Now, Bitcoin is making its move, an invisible, digital replacement for both real currency and plastic money. The trouble is, a lot of people holding Bitcoins are now holding the bag, an empty one at that. Millions of those Bitcoins have disappeared or lost value and the Internet Company that created them has gone out of business. Kind of makes us old coots who stuff our wads, our dough, our moola, under the mattress look pretty smart But, digital money will persevere, and eventually complete the destruction of the sawbuck, the fin and the c-note.  I’ll bet five smackers on it! 

April 9, 2014 Article

The Old Coot throws like a girl!
By Merlin Lessler

I throw like a girl! (an eight-year-old one at that) I know. I know. That’s a shameless, sexist statement. Especially for a guy with five daughters, none of who throw like a girl. But, I don’t know how else to put it. It shocked me to see how much muscle tone I’ve lost, on my slide deeper and deeper into old-coot-hood. I go around thinking I still retain some of the athletic abilities I possessed in my younger days, then a sudden awareness like this slaps me across the face.

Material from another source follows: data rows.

/-- The sync event's work in the Measurement Unit. -/
theorem Station.syncEvent_kept (s : Station) :
    s.syncEvent.meas.snapshot = s.meas.latest ∧ s.syncEvent.meas.stale = !s.meas.endedSinceSync
      ∧ s.syncEvent.meas.ps0 = placeMapped s.params.own.ps0 s.meas.ps0
      ∧ s.syncEvent.meas.ps1 = placeMapped s.params.own.ps1 s.meas.ps1
      ∧ (∀ r, s.meas.scan = some r →
          s.syncEvent.meas.scan = some r ∧ s.syncEvent.meas.working = s.meas.working
            ∧ s.syncEvent.meas.latest = s.meas.latest ∧ s.syncEvent.meas.endedSinceSync = false)
      ∧ (s.meas.scan = none → s.syncEvent.meas.scan.isSome = true ∨ s.syncEvent.meas.endedSinceSync = true) := by
  obtain ⟨cal, lists, meas⟩ := s.placed.calibrationStep_meas
  have kept := s.placed.calibrationStep.triggerScan_kept
  rw [meas] at kept
  obtain ⟨snapshot, stale, ps0, ps1, runs, idle⟩ := kept
  rw [Station.syncEvent_eq]
  refine ⟨snapshot, stale, ps0, ps1, fun r scan => ?_, idle⟩
  rw [runs r scan]
  exact ⟨scan, rfl, rfl, rfl⟩

/-- Outside JOIN the sync event starts a scan with the posted list, or tells that one runs. -/
theorem Station.syncEvent_apart {s : Station} (apart : s.member.state ≠ .join) :
    (s.meas.scan.isSome = true → s.syncEvent = s.placed.raise .scanOverrun 0)
      ∧ (s.meas.scan = none → s.meas.lists.shadow ≠ [] →
        s.syncEvent =
          { s.placed with
            meas :=
              { s.placed.meas with
                lists := s.meas.lists.load, working := s.placed.withSpeeds s.meas.latest
                scan := some { list := s.meas.lists.selected, left := s.meas.lists.shadow, written := [], elapsed := 0 } } }) := by
  have stays : s.placed.calibrationStep = s.placed := Station.calibrationStep_apart apart
  rw [Station.syncEvent_eq, stays]
  exact ⟨fun runs => Station.triggerScan_overrun runs,
    fun idle listed => Station.triggerScan_starts (s := s.placed) idle listed⟩

theorem Station.syncEvent_apart_cond {s : Station} (apart : s.member.state ≠ .join)
    (some : s.meas.scan.isSome = true ∨ s.meas.lists.shadow ≠ []) :
    s.syncEvent.cond =
      if s.meas.scan.isSome then raiseEvent s.cond { code := .scanOverrun, source := 0 } 1 else s.cond := by
  obtain ⟨overruns, starts⟩ := Station.syncEvent_apart apart
  cases scan : s.meas.scan with
  | some r =>
    rw [overruns (by rw [scan]; rfl)]
    rfl
  | none =>
    rw [starts scan (some.resolve_left (by simp [scan]))]
    rfl

/-! ### How the mark opens its round (R6, R9; log 11) -/

/-- A mark to be confirmed, with the opening of its round at the station that time has carried to the confirmation. -/
def Station.opensAs (s t : Station) (left : Nat) (opening : Opening) : Prop :=
  (∃ m, s.bus.mark = some m ∧ m.confirmed = false ∧ m.age + left = 4 ∧ opening = .inWindow)
    ∨ (s.bus.markPending = false
        ∧ ∃ c, s.bus.candidate = some c ∧ c.age + left = 4
            ∧ opening = if c.inWindow = true ∧ t.bus.sync = .synchronised then .inWindow else .acquired)

theorem Station.opensAs.confirms {s t : Station} {left : Nat} {opening : Opening} (h : s.opensAs t left opening) :
    s.confirmsIn left := by
  rcases h with ⟨m, mark, unconfirmed, age, -⟩ | ⟨pending, c, candidate, age, -⟩
  · exact .inl ⟨m, mark, unconfirmed, age⟩
  · exact .inr ⟨pending, c, candidate, age⟩

theorem BusUnit.markPending_of_mark {b : BusUnit} {m : MarkDrive} (mark : b.mark = some m) (unconfirmed : m.confirmed = false) :
    b.markPending = true := by
  simp [BusUnit.markPending, mark, unconfirmed]

theorem Station.opensAs.opening {s : Station} {left : Nat} {opening : Opening}
    (h : s.opensAs (s.reach (s.bus.position + left)) left opening) :
    (s.reach (s.bus.position + left)).bus.markOpening = opening := by
  unfold BusUnit.markOpening
  rw [s.reach_markPending]
  rcases h with ⟨m, mark, unconfirmed, -, rfl⟩ | ⟨pending, c, candidate, age, rfl⟩
  · rw [BusUnit.markPending_of_mark mark unconfirmed]
    rfl
  · have open_ : c.age + (s.bus.position + left - s.bus.position) ≤ 4 := by omega
    rw [pending, s.reach_candidate, BusUnit.later_candidate_eq_some candidate open_]
    by_cases both : c.inWindow = true ∧ (s.reach (s.bus.position + left)).bus.sync = .synchronised
    · simp [both]
    · rw [if_neg both, if_neg]
      simpa [and_comm] using both

/-- The mark that the opened round leaves. -/
theorem Station.openRound_mark (s : Station) (p : Nat) :
    (∀ m, s.bus.mark = some m → m.confirmed = false →
        (s.reach p).closeAbandoned.bus.openRound.mark = some { m with age := 4, confirmed := true })
      ∧ (s.bus.markPending = false → (s.reach p).closeAbandoned.bus.openRound.mark = none) := by
  obtain ⟨mark, -⟩ := (s.reach p).closeAbandoned_timer
  have same : (s.reach p).closeAbandoned.bus.markPending = s.bus.markPending := by
    rw [← s.reach_markPending p]
    unfold BusUnit.markPending
    rw [mark]
  unfold BusUnit.openRound
  rw [same, mark, s.reach_mark p]
  refine ⟨fun m is unconfirmed => ?_, fun not => ?_⟩
  · dsimp only
    rw [BusUnit.markPending_of_mark is unconfirmed, is]
    simp [MarkDrive.later, Config.confirmTime]
  · dsimp only
    rw [not]
    rfl

/-! ### A bus loss at a mark (R74; log 47) -/

theorem Station.syncEvent_busLossDue (s : Station) :
    s.openedMark.syncEvent.busLossDue = true ↔ isDriving s.member.state = true ∧ 4 ≤ s.markPeriods := by
  have opened := s.openedMark_opened
  obtain ⟨-, -, -, -, member, -⟩ := s.openedMark.syncEvent_frame
  unfold Station.busLossDue
  rw [member, opened.state, Bool.and_eq_true]
  refine and_congr_right fun driving => ?_
  rw [opened.driving driving]
  exact decide_eq_true_iff

theorem Station.returned_not_joining {s y : Station} {cut : Bool} (lost : s.LostBus cut y) : y.joinEntry = y := by
  unfold Station.joinEntry Station.joinEntryDue
  rw [lost.member]
  exact if_neg (by simp [MembershipUnit.atListen, MembershipUnit.reset, Config.goodRounds])

theorem Station.goodAfter_le (s : Station) : s.goodAfter ≤ 8 := by
  unfold Station.goodAfter
  split <;> omega

/-- The fourth period without a well-formed round loses the bus, the sync event's work done (R74; log 47). -/
theorem Station.confirmMark_lost {s : Station} (driving : isDriving s.member.state = true) (many : 4 ≤ s.markPeriods) :
    ∃ f : Station, f.LostBus f.bus.markDominant s.confirmMark ∧ f.bus = s.closeAbandoned.bus.openRound
      ∧ f.member.losses = s.member.losses ∧ f.meas.snapshot = s.meas.latest := by
  have opened := s.openedMark_opened
  obtain ⟨-, -, -, bus, member, -⟩ := s.openedMark.syncEvent_frame
  have kept := s.openedMark.syncEvent_kept
  have due := s.syncEvent_busLossDue.mpr ⟨driving, many⟩
  rw [Station.confirmMark_eq, Station.busLoss, if_pos due]
  generalize s.openedMark.syncEvent = f at bus member kept
  have lost := Station.returnAfterLoss_lostBus (s := f) (by rw [member, opened.state]; exact driving)
  refine ⟨f, ?_, bus.trans opened.bus, ?_, kept.1.trans (by rw [opened.meas])⟩
  · rw [Station.returned_not_joining lost]
    exact lost
  · rw [member, opened.driving driving]
    exact s.closeAbandoned_sameCounts.losses

/-- The entry to JOIN that a mark brings (R63, R64). -/
theorem Station.syncEvent_joinEntryDue (s : Station) :
    s.openedMark.syncEvent.joinEntryDue =
      (decide (s.member.state = .listen) && decide (s.goodAfter = 8)
        && decide (s.member.silencings + s.member.losses ≤ s.params.shared.rejoinMax)) := by
  have opened := s.openedMark_opened
  obtain ⟨-, -, params, -, member, -⟩ := s.openedMark.syncEvent_frame
  unfold Station.joinEntryDue Station.allowanceSpent
  rw [member, params, opened.state, opened.params]
  by_cases listen : s.member.state = .listen
  · have counts := s.closeAbandoned_sameCounts
    have full : 8 ≤ s.goodAfter ↔ s.goodAfter = 8 := by have := s.goodAfter_le; omega
    have left : ∀ n m : Nat, (!decide (n < m)) = decide (m ≤ n) := fun n m => by
      rw [← decide_not]
      exact decide_eq_decide.mpr Nat.not_lt
    rw [opened.listen listen]
    change (decide (s.member.state = .listen) && decide (8 ≤ s.goodAfter)
      && !decide (s.params.shared.rejoinMax < s.closeAbandoned.member.silencings + s.closeAbandoned.member.losses)) = _
    rw [counts.silencings, counts.losses, left, decide_eq_decide.mpr full]
  · simp [listen]

/-- A following station that is carried past its window has lost its marks before the confirmation (R9). -/
theorem Station.lost_before_mark {s : Station} {p : Nat} (following : isFollowing s.member.state = true)
    (synchronised : s.bus.sync = .synchronised) (pending : s.bus.markPending = false) (past : 2520 < p) :
    (s.reach p).bus.markOpening = .acquired ∧ (s.reach p).bus.pendingRecord = none ∧ (s.reach p).member.goodRounds = 0 := by
  have lost := Station.reach_lost following synchronised past
  refine ⟨?_, by rw [lost]; rfl, by rw [lost]⟩
  unfold BusUnit.markOpening
  rw [s.reach_markPending, pending, lost]
  rfl

theorem quiet_of_following {state : StationState} (following : isFollowing state = true) (apart : state ≠ .listen) :
    state = .quiet := by
  cases state <;> simp_all [isFollowing]

/-- In LISTEN the end of an abandoned round moves nothing of the Membership Unit (R69). -/
theorem Station.closeAbandoned_member_listen {s : Station} (listen : s.member.state = .listen) :
    s.closeAbandoned.member = s.member := by
  by_cases abandoned : s.bus.round.abandoned = true
  · rw [Station.closeAbandoned_abandoned abandoned]
    dsimp only
    rw [if_neg (by simp [listen])]
  · rw [Station.closeAbandoned_none (Bool.eq_false_iff.mpr abandoned)]

/-- The placement of an input's round count (R110). -/
theorem placeMapped_eq (cfg : PulseConfig) (p : PulseCounter) :
    placeMapped cfg p =
      if cfg.mapped then
        { count := 0, ring := (p.ring ++ [p.count]).drop (p.ring.length + 1 - cfg.window), fill := min 16 (p.fill + 1)
          quiet := if p.count = 0 then min 255 (p.quiet + 1) else 0 }
      else p := by
  unfold placeMapped PulseCounter.place
  dsimp only
  rw [List.length_append, List.length_singleton]
  rfl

It started as a simple game of catch with my eight year old granddaughter, Oriah. She’s a football player, a good one. One season she scored almost all of her team’s touchdowns. We were in the driveway tossing a football back and forth. Like all games of catch, it got boring after a while. That’s when I dug into my bag of grandfather tricks. The look left and throw right thing. The put the ball behind your back, bow down and quickly toss it over your head from the back using two hands. The roll it down your arm and bounce it off your bicep toss. Stuff like that.

That gets boring after a while too. Lame, is more like it. We finally got to where all games of catch get to, the “see how far you can throw it” stage. I’d throw it and then take a step back. She did the same. Eventually, we were as far apart as we could get without her bouncing it to get to me. That’s where the rude awakening came in. It was the exact same distance at which I could throw it without bouncing it too. I looked over at this sweet little girl; she smiled, and then said,  “Throw it back grandpa.” I stood there frozen. I was lost in the realization that I THROW LIKE AN EIGHT YEAR OLD GIRL! I made a mental note, not to play a game of “how far can you throw it” with her. She’ll gain arm strength and won’t want to play with a short-thrower.


She went in the house and sent her little brother, Atlas, to play catch with me. He's only six. I knew I could out throw him. But, it was not to be. He could throw it exactly as far as I could. I'm going to carry a sling with me in the future. Anytime one of the kids wants to play catch, I'll slip my arm into it and beg off. I may have lost my throwing strength, and now throw like a girl, but I still have an image to maintain!